Christmas Math Challenge Problem

In our homeschool, I love to give problems for my kids to try to solve that they have never seen before. That’s what mathematicians do. We solve new problems, or old problems in new ways, using tons of creative thinking, working through our frustrations, and sometimes coming up with elegant solutions. That process is valuable to me and to my kids.

For this problem, kids will need a basic knowledge of addition (multiplication would help too, but isn’t required). To set up a discovery math challenge, we present a problem to the kids and give them free reigns to try it in many ways. You can choose to let them use a calculator or not.

CHALLENGE PROBLEM: How many gifts did “My true love give to me” in the Twelve Days of Christmas? Note: On the first day, he gave 1 gift. On the second day he gave 2 + 1 gifts, etc.

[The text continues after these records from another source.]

/-- REMOVE_COMPLETION takes only the head and only by its number: the slot count falls by one, a change of the retained
image is marked and nothing is posted; every other number is refused (R178). -/
def Obligations.RemoveCompletionTakesOnlyTheHead : Prop :=
  ∀ (s : State) (n : Nat),
    (n = 0 → Refuses (.removeCompletion n) s .badField) ∧
    (n ≠ 0 → s.cqr.queue = [] → Refuses (.removeCompletion n) s .mismatch) ∧
    (∀ r rest, n ≠ 0 → s.cqr.queue = r :: rest → r.number ≠ n → Refuses (.removeCompletion n) s .mismatch) ∧
    (∀ r rest, n ≠ 0 → s.cqr.queue = r :: rest → r.number = n →
      ∃ u : State, Answers (.removeCompletion n) s (.accepted (be 4 n ++ be 1 rest.length)) u ∧
        u = { s with cqr := u.cqr } ∧ u.cqr.queue = rest ∧ u.cqr.slots = s.cqr.slots - 1 ∧
        u.cqr.nextNumber = s.cqr.nextNumber ∧ u.cqr.totals = s.cqr.totals ∧ u.cqr.fault = s.cqr.fault ∧
        u.cqr.lost = s.cqr.lost ∧ (u.holds .queueNotEmpty = false ↔ rest = []) ∧
        (s.cqr.write.isSome → u.cqr.write = s.cqr.write ∧ u.cqr.pendingChange = true) ∧
        (s.cqr.write = none → u.cqr.pendingChange = s.cqr.pendingChange ∧
          ∃ w, u.cqr.write = some w ∧ w.timer = some 50 ∧ w.image.image.records = rest ∧
            w.image.image.nextNumber = s.cqr.nextNumber ∧ w.image.image.totals = s.cqr.totals))

/-! ### Loads (chapters 1 to 7 and 11) -/

/-- Every load but LOAD_BANK is refused with BAD_STATE, whatever its fields, while the site is OPERATING, in SHUTDOWN or in
POWERDOWN. MODEL'S CHOICE (notes/assumptions/14.md): the site state is looked at before the fields. Stated of the
rows of 19 entries and the valve maps of 1 to 58 pairs that the link lets through (R202). -/
def Obligations.LoadsAreRefusedInRunningSites : Prop :=
  ∀ s : State, s.site.state = .operating ∨ s.site.state = .shutdown ∨ s.site.state = .powerdown →
    (∀ f, Refuses (.loadSite f) s .badState) ∧
    (∀ row entries, entries.length = 19 → Refuses (.loadDensityRow row entries) s .badState) ∧
    (∀ f, Refuses (.loadRampEntry f) s .badState) ∧ (∀ f, Refuses (.loadPrecool f) s .badState) ∧
    (∀ k f, Refuses (.loadCompressor k f) s .badState) ∧ (∀ i f, Refuses (.loadFp i f) s .badState) ∧
    (∀ ch f, Refuses (.loadChannel ch f) s .badState) ∧ (∀ l f, Refuses (.loadInput l f) s .badState) ∧
    (∀ ps, 1 ≤ ps.length → ps.length ≤ 58 → Refuses (.loadValveMap ps) s .badState) ∧
    (∀ l c n p, Refuses (.loadEventOutput l c n p) s .badState)

/-- LOAD_SITE replaces the whole set and sets its mark where every parameter is in its range and the overshoot band is above
the upper band, and is refused with BAD_FIELD otherwise (R187). -/
def Obligations.LoadSiteReplacesTheSet : Prop :=
  ∀ (s : State) (f : SiteFields), s.TakesLoads →
    let ok := 50000 ≤ f.limitH70 ∧ f.limitH70 ≤ 95000 ∧ 25000 ≤ f.limitH35 ∧ f.limitH35 ≤ 50000 ∧
      1000 ≤ f.fullH70 ∧ f.fullH70 ≤ 6000 ∧ 1000 ≤ f.fullH35 ∧ f.fullH35 ≤ 6000 ∧
      500 ≤ f.minStartH70 ∧ f.minStartH70 ≤ 10000 ∧ 500 ≤ f.minStartH35 ∧ f.minStartH35 ≤ 10000 ∧
      20 ≤ f.segment ∧ f.segment ≤ 300 ∧ 100 ≤ f.upperBand ∧ f.upperBand ≤ 5000 ∧
      500 ≤ f.overshootBand ∧ f.overshootBand ≤ 10000 ∧ f.upperBand < f.overshootBand ∧
      500 ≤ f.stepDiff ∧ f.stepDiff ≤ 10000 ∧ 1 ≤ f.stepFlow ∧ f.stepFlow ≤ 100 ∧ 5 ≤ f.stepDwell ∧ f.stepDwell ≤ 100 ∧
      10 ≤ f.bankWait ∧ f.bankWait ≤ 600 ∧ 10 ≤ f.linkAcquisition ∧ f.linkAcquisition ≤ 200 ∧
      5 ≤ f.linkLoss ∧ f.linkLoss ≤ 30 ∧ 1000 ≤ f.plausMargin ∧ f.plausMargin ≤ 20000 ∧
      10 ≤ f.leakPulse ∧ f.leakPulse ≤ 50 ∧ 20 ≤ f.leakHold ∧ f.leakHold ≤ 200 ∧ 100 ≤ f.leakLimit ∧ f.leakLimit ≤ 2000 ∧
      5 ≤ f.settleWindow ∧ f.settleWindow ≤ 100 ∧ 100 ≤ f.ventPressure ∧ f.ventPressure ≤ 2000 ∧
      50 ≤ f.ventTimeout ∧ f.ventTimeout ≤ 600 ∧ 500 ≤ f.supplyMin ∧ f.supplyMin ≤ 20000
    (ok → Answers (.loadSite f) s (.accepted []) { s with site := { s.site with params := f, paramsLoaded := true } }) ∧
    (¬ ok → Refuses (.loadSite f) s .badField)

/-- LOAD_DENSITY_ROW: a row above 16 is refused with BAD_FIELD, one that falls along pressure with TABLE_ORDER, and in
MAINTENANCE one above its colder or below its warmer neighbour with TABLE_ORDER; any other row is replaced and is LOADED
(R22). -/
def Obligations.LoadDensityRowChecksOrder : Prop :=
  ∀ (s : State) (row : Nat) (entries : List Nat) (h : entries.toArray.size = 19), s.TakesLoads →
    let v : Vector Nat 19 := ⟨entries.toArray, h⟩
    let rising := ∀ i : Fin 18, sel v ⟨i.val, by omega⟩ ≤ sel v ⟨i.val + 1, by omega⟩
    let fits := ∀ i : Fin 19, (1 ≤ row → sel v i ≤ s.entryAt (row - 1) i.val) ∧ (row ≤ 15 → s.entryAt (row + 1) i.val ≤ sel v i)
    (17 ≤ row → Refuses (.loadDensityRow row entries) s .badField) ∧
    (∀ hr : row < 17,
      (¬ rising → Refuses (.loadDensityRow row entries) s .tableOrder) ∧
      (rising → s.site.state = .maintenance → ¬ fits → Refuses (.loadDensityRow row entries) s .tableOrder) ∧
      (rising → (s.site.state = .maintenance → fits) →
        Answers (.loadDensityRow row entries) s (.accepted [])
          { s with density := upd s.density ⟨row, hr⟩ { entries := v, loaded := true } }))

/-- LOAD_RAMP_ENTRY replaces the one row its four keys name, a rate of 0 included, and sets its mark; a key or a figure out of
range is refused with BAD_FIELD (R120). -/
def Obligations.LoadRampEntryReplacesOneRow : Prop :=
  ∀ (s : State) (f : RampFields), s.TakesLoads →
    (f.precoolClass ≤ 3 → f.pressureClass ≤ 1 → f.band ≤ 4 → f.category ≤ 2 → f.rate ≤ 60000 → f.endPressure ≤ 100000 →
      ∃ r : Fin 120, r.val = ((f.precoolClass * 2 + f.pressureClass) * 5 + f.band) * 3 + f.category ∧
        Answers (.loadRampEntry f) s (.accepted [])
          { s with ramp := upd s.ramp r { rate := f.rate, endPressure := f.endPressure, loaded := true } }) ∧
    (4 ≤ f.precoolClass ∨ 2 ≤ f.pressureClass ∨ 5 ≤ f.band ∨ 3 ≤ f.category ∨ 60000 < f.rate ∨ 100000 < f.endPressure →
      Refuses (.loadRampEntry f) s .badField)

/-- LOAD_PRECOOL replaces the precool entry, sets its mark and makes the chiller's evaluation where every field is in range
and the classes stand in order, and is refused with BAD_FIELD otherwise (R76, R77, R80). -/
def Obligations.LoadPrecoolReplacesTheEntry : Prop :=
  ∀ (s : State) (f : PrecoolFields), s.TakesLoads →
    let cls := fun c : ClassFields => 1000 ≤ c.ceiling ∧ c.ceiling ≤ 4500 ∧ 1 ≤ c.q ∧ c.q ≤ 2000 ∧ 1000 ≤ c.window ∧
      c.window ≤ 4500 ∧ 10 ≤ c.grace ∧ c.grace ≤ 600
    let ok := 100 ≤ f.cs ∧ f.cs ≤ 10000 ∧ 1100 ≤ f.setpoint ∧ f.setpoint ≤ 4400 ∧ 5 ≤ f.differential ∧ f.differential ≤ 50 ∧
      1000 ≤ f.setpoint - f.differential ∧ f.setpoint + f.differential ≤ 4500 ∧ 100 ≤ f.waitLimit ∧ f.waitLimit ≤ 6000 ∧
      cls f.t40 ∧ cls f.t30 ∧ cls f.t20 ∧ f.t40.ceiling < f.t30.ceiling ∧ f.t30.ceiling < f.t20.ceiling ∧
      f.t30.q < f.t40.q ∧ f.t20.q < f.t30.q ∧ f.t40.window < f.t30.window ∧ f.t30.window < f.t20.window
    (ok → Answers (.loadPrecool f) s (.accepted [])
      (evalChiller { s with pcm := { s.pcm with entry := f, loaded := true } })) ∧
    (¬ ok → Refuses (.loadPrecool f) s .badField)

/-- LOAD_BANK, in every site state: a number above 7, a field out of range, a bad mark or pressures out of order are refused
with BAD_FIELD, a bank that would leave a needed FILL role unmapped outside UNCONFIGURED with UNMAPPED; any other entry is
taken, the reload mark is set where the latch stands, and no other entry, table or channel changes (R36, R37). That 1 in a mark of
the request is on is the model's choice (notes/assumptions/13.md). -/
def Obligations.LoadBankReplacesTheEntry : Prop :=
  ∀ (s : State) (n : Nat) (f : BankFields),
    let ok := f.valid ≤ 1 ∧ f.drawPermit ≤ 1 ∧ f.fillPermit ≤ 1 ∧ 50 ≤ f.volume ∧ f.volume ≤ 20000 ∧ 10000 ≤ f.rated ∧
      f.rated ≤ 100000 ∧ f.priority ≤ 7 ∧ f.floor < f.refillOn ∧ f.refillOn < f.refillOff ∧ f.refillOff ≤ f.rated
    let needed := fun k : CompId => (s.comp k).loaded = true ∧ f.valid = 1 ∧ f.rated ≤ (s.comp k).entry.maxDischarge
    let unmapped := fun (b : BankId) => ∃ k, needed k ∧ sel s.roleMap (Role.fill k b).number = none
    (8 ≤ n ∨ ¬ ok → Refuses (.loadBank n f) s .badField) ∧
    (∀ h : n < 8, ok → s.site.state ≠ .unconfigured → unmapped ⟨n, h⟩ → Refuses (.loadBank n f) s .unmapped) ∧
    (∀ h : n < 8, ok → (s.site.state = .unconfigured ∨ ¬ unmapped ⟨n, h⟩) →
      ∃ u : State, Answers (.loadBank n f) s (.accepted []) u ∧
        (u.bank ⟨n, h⟩).entry =
          { valid := f.valid == 1, volume := f.volume, rated := f.rated, floor := f.floor, refillOn := f.refillOn,
            refillOff := f.refillOff, drawPermit := f.drawPermit == 1, fillPermit := f.fillPermit == 1,
            priority := f.priority } ∧
        (u.bank ⟨n, h⟩).protect = (s.bank ⟨n, h⟩).protect ∧
        (u.bank ⟨n, h⟩).reload = ((s.bank ⟨n, h⟩).reload || (s.bank ⟨n, h⟩).protect) ∧
        (u.bank ⟨n, h⟩).pressure = (s.bank ⟨n, h⟩).pressure ∧ (u.bank ⟨n, h⟩).inventory = (s.bank ⟨n, h⟩).inventory ∧
        (∀ c, c.val ≠ n → u.bank c = s.bank c) ∧
        u.fixed = { s.fixed with banks := upd s.fixed.banks ⟨n, h⟩ (u.bank ⟨n, h⟩).entry })

/-- LOAD_COMPRESSOR: out of range is refused with BAD_FIELD, a role left unmapped in MAINTENANCE with UNMAPPED; otherwise the
entry is replaced, its mark set, and no other entry, table, bank, channel, line or site state changes (R56, R57). -/
def Obligations.LoadCompressorReplacesTheEntry : Prop :=
  ∀ (s : State) (n : Nat) (f : CompressorFields), s.TakesLoads →
    let ok := 10000 ≤ f.maxDischarge ∧ f.maxDischarge ≤ 100000 ∧ 50 ≤ f.startTime ∧ f.startTime ≤ 600 ∧ 50 ≤ f.runDown ∧
      f.runDown ≤ 600 ∧ 600 ≤ f.minRun ∧ f.minRun ≤ 18000 ∧ 300 ≤ f.minOff ∧ f.minOff ≤ 18000 ∧ 1 ≤ f.startLimit ∧
      f.startLimit ≤ 12 ∧ 2730 ≤ f.dischargeLimit ∧ f.dischargeLimit ≤ 4500 ∧ f.priority ≤ 7
    let unmapped := fun k : CompId => sel s.roleMap (Role.recirc k).number = none ∨
      ∃ b, (s.bank b).entry.valid = true ∧ (s.bank b).entry.rated ≤ f.maxDischarge ∧
        sel s.roleMap (Role.fill k b).number = none
    (2 ≤ n ∨ ¬ ok → Refuses (.loadCompressor n f) s .badField) ∧
    (∀ h : n < 2, ok → s.site.state = .maintenance → unmapped ⟨n, h⟩ → Refuses (.loadCompressor n f) s .unmapped) ∧
    (∀ h : n < 2, ok → (s.site.state = .unconfigured ∨ ¬ unmapped ⟨n, h⟩) →
      ∃ u : State, Answers (.loadCompressor n f) s (.accepted []) u ∧
        (u.comp ⟨n, h⟩).entry = f ∧ (u.comp ⟨n, h⟩).loaded = true ∧ u.banks = s.banks ∧
        u.fixed = { s.fixed with compressors := upd s.fixed.compressors ⟨n, h⟩ (f, true) })

/-- LOAD_FP: a field out of range, a cascade list with a repeated or unknown bank, or an empty or unknown set of classes is
refused with BAD_FIELD, a role left unmapped in MAINTENANCE with UNMAPPED; otherwise the entry is replaced and its mark set,
and nothing else changes (R95, R96). That 1 in a mark of the request is on is the model's choice (notes/assumptions/13.md). -/
def Obligations.LoadFpReplacesTheEntry : Prop :=
  ∀ (s : State) (n : Nat) (f : FpFields), s.TakesLoads →
    let ok := f.pressureClass ≤ 1 ∧ 1 ≤ f.allowed ∧ f.allowed ≤ 15 ∧ 1 ≤ f.cascade.length ∧ f.cascade.length ≤ 8 ∧
      f.cascade.Nodup ∧ (∀ b ∈ f.cascade, b ≤ 7) ∧ f.category ≤ 2 ∧ f.commRequired ≤ 1 ∧ f.autoStart ≤ 1 ∧
      100 ≤ f.defaultEstimate ∧ f.defaultEstimate ≤ 120000 ∧ 1000 ≤ f.maxMass ∧ f.maxMass ≤ 120000 ∧
      100 ≤ f.authTimeout ∧ f.authTimeout ≤ 9000 ∧ 300 ≤ f.maxFillTime ∧ f.maxFillTime ≤ 36000 ∧ f.priority ≤ 7 ∧
      1 ≤ f.mgPerPulse ∧ f.mgPerPulse ≤ 10000 ∧ 1 ≤ f.maxPulseRate ∧ f.maxPulseRate ≤ 5000 ∧ 1 ≤ f.creepLimit ∧
      f.creepLimit ≤ 1000 ∧ 500 ≤ f.defaultSoc ∧ f.defaultSoc ≤ 1000
    let unmapped := fun i : FpId => sel s.roleMap (Role.shutoff i).number = none ∨ sel s.roleMap (Role.vent i).number = none ∨
      ∃ b : BankId, b.val ∈ f.cascade ∧ sel s.roleMap (Role.draw i b).number = none
    (4 ≤ n ∨ ¬ ok → Refuses (.loadFp n f) s .badField) ∧
    (∀ h : n < 4, ok → s.site.state = .maintenance → unmapped ⟨n, h⟩ → Refuses (.loadFp n f) s .unmapped) ∧
    (∀ h : n < 4, ok → (s.site.state = .unconfigured ∨ ¬ unmapped ⟨n, h⟩) →
      ∃ (u : State) (e : FpEntry), Answers (.loadFp n f) s (.accepted []) u ∧
        u = { s with fps := upd s.fps ⟨n, h⟩ { s.fp ⟨n, h⟩ with entry := e, loaded := true } } ∧
        e.pressureClass.code = f.pressureClass ∧ (∀ c, c ∈ e.allowed ↔ f.allowed.testBit c.code = true) ∧
        e.cascade.map Fin.val = f.cascade ∧ e.category.code = f.category ∧ e.commRequired = (f.commRequired == 1) ∧
        e.autoStart = (f.autoStart == 1) ∧ e.defaultEstimate = f.defaultEstimate ∧ e.maxMass = f.maxMass ∧
        e.authTimeout = f.authTimeout ∧ e.maxFillTime = f.maxFillTime ∧ e.priority = f.priority ∧
        e.mgPerPulse = f.mgPerPulse ∧ e.maxPulseRate = f.maxPulseRate ∧ e.creepLimit = f.creepLimit ∧
        e.defaultSoc = f.defaultSoc)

If kids need a place to start, have them write down the numbers for each day. There are some fancy shortcuts they might discover.

If kids solve it with straight adding, ask them “How could you do this another way?” and “Is there a shortcut?” If they get different answers, ask them how they did it. Praise creative thinking and problem-solving efforts (not necessarily the answer). “Did you see how Susie did this? That was so creative!”

MATH HISTORY STORY

After students have tried it and found an answer, here is a story that may help them think of a different way of doing things:

Carl Freidrich Gauss went to school in Germany in the 1700’s. He was very smart in school. When was seven years old, his teacher wanted a task to keep him busy longer, so he challenged Gauss to add up all the numbers from 1-100. The teacher thought it would take a long time. However, a couple minutes later, Gauss came back with the answer, 5,050. The teacher was surprised and asked him how he got the answer so quickly.

It was quite easy for Gauss because he came up with a brilliant strategy to add the numbers by pairing them in groups of 100.

100, then 99 + 1, 98 + 2, 97 + 3, etc. until 49 + 51. There were 50 groups of 100 total. The 50 in the middle is not part of a group of 100, so he added that in too.

50 groups of 100 is 5,000, plus 50 more is 5,050.